[Start of section]
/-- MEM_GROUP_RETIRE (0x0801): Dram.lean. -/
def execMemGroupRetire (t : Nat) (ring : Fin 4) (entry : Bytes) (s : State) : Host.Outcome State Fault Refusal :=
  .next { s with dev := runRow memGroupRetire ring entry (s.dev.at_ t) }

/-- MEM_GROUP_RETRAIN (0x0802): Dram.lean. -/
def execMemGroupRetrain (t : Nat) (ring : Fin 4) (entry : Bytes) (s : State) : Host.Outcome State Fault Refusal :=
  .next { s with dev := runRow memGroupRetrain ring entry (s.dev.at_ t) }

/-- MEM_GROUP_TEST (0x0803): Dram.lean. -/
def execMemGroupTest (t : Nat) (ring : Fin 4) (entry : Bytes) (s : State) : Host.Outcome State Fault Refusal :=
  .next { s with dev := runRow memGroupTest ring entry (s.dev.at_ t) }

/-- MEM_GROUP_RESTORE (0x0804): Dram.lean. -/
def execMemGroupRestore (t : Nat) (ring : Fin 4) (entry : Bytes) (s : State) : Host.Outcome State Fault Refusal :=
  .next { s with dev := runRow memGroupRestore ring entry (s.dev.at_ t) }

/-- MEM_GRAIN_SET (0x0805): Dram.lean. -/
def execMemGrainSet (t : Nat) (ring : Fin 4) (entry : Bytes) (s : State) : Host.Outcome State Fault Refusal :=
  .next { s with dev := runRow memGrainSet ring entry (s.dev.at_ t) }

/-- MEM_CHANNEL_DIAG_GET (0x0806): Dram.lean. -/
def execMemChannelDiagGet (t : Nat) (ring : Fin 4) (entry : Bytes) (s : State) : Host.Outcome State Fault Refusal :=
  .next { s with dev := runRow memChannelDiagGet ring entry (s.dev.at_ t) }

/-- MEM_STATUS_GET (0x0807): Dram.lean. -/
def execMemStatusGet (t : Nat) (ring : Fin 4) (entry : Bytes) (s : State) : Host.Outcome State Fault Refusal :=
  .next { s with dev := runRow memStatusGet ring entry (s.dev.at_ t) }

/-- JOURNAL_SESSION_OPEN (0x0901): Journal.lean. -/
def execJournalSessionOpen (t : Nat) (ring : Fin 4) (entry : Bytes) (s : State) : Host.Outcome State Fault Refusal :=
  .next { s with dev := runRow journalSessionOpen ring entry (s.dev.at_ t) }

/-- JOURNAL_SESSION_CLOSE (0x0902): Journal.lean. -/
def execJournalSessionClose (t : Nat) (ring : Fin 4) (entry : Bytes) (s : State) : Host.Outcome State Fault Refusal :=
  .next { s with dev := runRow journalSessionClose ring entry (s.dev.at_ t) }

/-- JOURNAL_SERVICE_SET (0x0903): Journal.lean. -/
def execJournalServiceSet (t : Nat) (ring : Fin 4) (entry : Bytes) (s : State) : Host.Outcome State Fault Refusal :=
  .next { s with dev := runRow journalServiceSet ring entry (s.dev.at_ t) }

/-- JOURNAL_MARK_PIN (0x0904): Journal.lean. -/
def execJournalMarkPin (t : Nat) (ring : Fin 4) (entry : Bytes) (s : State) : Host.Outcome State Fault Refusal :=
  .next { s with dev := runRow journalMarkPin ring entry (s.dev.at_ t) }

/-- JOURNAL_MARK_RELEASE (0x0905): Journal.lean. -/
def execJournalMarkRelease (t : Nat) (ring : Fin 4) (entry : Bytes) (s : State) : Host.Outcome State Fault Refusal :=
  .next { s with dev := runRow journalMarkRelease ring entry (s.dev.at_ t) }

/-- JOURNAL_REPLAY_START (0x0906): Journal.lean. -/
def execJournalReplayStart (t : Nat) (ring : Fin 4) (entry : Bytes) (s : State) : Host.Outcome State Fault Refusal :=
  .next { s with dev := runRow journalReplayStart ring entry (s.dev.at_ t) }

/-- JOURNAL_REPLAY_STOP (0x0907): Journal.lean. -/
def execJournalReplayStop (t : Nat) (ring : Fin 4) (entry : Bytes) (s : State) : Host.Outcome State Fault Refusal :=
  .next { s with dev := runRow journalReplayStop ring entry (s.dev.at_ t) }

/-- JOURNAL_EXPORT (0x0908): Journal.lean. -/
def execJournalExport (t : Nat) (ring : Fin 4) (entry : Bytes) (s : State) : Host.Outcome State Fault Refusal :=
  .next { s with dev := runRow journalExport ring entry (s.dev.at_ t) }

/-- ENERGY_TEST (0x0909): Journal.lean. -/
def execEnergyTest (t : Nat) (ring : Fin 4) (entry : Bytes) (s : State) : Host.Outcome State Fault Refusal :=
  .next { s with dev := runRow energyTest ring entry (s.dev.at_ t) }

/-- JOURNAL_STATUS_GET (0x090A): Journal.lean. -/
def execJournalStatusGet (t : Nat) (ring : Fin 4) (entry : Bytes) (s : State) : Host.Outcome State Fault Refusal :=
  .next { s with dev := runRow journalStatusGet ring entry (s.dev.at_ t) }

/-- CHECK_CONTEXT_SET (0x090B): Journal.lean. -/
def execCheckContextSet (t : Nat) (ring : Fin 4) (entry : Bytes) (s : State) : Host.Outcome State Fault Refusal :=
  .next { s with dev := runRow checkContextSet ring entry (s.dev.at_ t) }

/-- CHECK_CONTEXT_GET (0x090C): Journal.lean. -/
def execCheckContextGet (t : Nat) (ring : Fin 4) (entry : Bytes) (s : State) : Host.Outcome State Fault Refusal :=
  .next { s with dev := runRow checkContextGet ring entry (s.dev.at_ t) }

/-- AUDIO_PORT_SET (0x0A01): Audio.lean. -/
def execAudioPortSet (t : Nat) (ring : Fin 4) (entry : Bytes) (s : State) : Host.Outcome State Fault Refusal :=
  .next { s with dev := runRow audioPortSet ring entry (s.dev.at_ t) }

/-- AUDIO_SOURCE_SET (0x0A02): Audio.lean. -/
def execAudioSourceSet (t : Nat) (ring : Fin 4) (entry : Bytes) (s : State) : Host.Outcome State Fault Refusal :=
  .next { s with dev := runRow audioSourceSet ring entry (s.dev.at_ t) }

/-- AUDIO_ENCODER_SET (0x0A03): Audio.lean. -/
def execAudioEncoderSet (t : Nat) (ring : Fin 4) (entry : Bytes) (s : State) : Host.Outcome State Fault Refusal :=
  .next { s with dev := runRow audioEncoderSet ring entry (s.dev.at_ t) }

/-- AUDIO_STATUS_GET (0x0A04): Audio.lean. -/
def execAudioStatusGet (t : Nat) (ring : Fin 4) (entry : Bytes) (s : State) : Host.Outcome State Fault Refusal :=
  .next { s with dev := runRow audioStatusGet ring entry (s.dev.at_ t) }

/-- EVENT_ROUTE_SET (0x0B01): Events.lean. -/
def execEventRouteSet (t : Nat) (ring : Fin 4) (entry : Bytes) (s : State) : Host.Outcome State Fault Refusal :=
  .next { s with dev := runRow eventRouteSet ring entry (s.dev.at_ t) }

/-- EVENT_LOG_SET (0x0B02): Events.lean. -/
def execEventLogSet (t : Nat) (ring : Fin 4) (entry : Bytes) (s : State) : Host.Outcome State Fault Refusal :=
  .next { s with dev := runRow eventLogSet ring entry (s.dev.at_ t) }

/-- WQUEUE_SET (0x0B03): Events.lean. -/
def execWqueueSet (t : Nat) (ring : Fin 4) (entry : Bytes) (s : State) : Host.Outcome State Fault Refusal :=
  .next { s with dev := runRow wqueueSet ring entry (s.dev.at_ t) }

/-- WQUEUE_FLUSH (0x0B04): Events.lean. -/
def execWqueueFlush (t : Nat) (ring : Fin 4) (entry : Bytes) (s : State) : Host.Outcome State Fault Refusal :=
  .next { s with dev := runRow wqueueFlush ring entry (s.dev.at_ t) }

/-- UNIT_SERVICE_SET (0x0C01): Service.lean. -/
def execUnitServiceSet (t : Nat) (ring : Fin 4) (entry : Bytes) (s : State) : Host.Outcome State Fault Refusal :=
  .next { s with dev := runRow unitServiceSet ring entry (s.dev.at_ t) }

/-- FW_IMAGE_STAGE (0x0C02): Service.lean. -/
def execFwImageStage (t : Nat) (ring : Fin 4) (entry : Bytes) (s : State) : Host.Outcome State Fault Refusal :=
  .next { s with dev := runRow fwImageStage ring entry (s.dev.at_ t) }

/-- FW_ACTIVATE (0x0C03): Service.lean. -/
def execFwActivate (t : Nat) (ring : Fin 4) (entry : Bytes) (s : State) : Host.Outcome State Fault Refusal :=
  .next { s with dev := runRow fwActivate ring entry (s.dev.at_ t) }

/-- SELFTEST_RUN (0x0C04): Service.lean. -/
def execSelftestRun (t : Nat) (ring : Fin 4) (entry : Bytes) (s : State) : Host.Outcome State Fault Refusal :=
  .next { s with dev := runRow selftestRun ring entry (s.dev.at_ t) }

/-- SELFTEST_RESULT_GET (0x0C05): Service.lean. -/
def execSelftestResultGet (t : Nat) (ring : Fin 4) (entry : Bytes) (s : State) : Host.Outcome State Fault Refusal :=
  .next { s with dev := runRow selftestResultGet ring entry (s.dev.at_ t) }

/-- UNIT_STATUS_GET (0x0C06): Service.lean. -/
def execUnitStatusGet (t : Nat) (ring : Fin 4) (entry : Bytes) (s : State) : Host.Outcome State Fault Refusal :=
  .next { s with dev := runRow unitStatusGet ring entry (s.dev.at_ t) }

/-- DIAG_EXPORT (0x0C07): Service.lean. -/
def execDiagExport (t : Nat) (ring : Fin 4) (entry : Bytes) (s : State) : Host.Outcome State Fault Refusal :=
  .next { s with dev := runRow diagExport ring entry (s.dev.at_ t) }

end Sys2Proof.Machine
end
[End of section]
Exercise objective
Scan the entries above for the word "Dram" and collect each line holding it.

Solution to this exercise
/-- MEM_GROUP_RETIRE (0x0801): Dram.lean. -/
/-- MEM_GROUP_RETRAIN (0x0802): Dram.lean. -/
/-- MEM_GROUP_TEST (0x0803): Dram.lean. -/
/-- MEM_GROUP_RESTORE (0x0804): Dram.lean. -/
/-- MEM_GRAIN_SET (0x0805): Dram.lean. -/
/-- MEM_CHANNEL_DIAG_GET (0x0806): Dram.lean. -/
/-- MEM_STATUS_GET (0x0807): Dram.lean. -/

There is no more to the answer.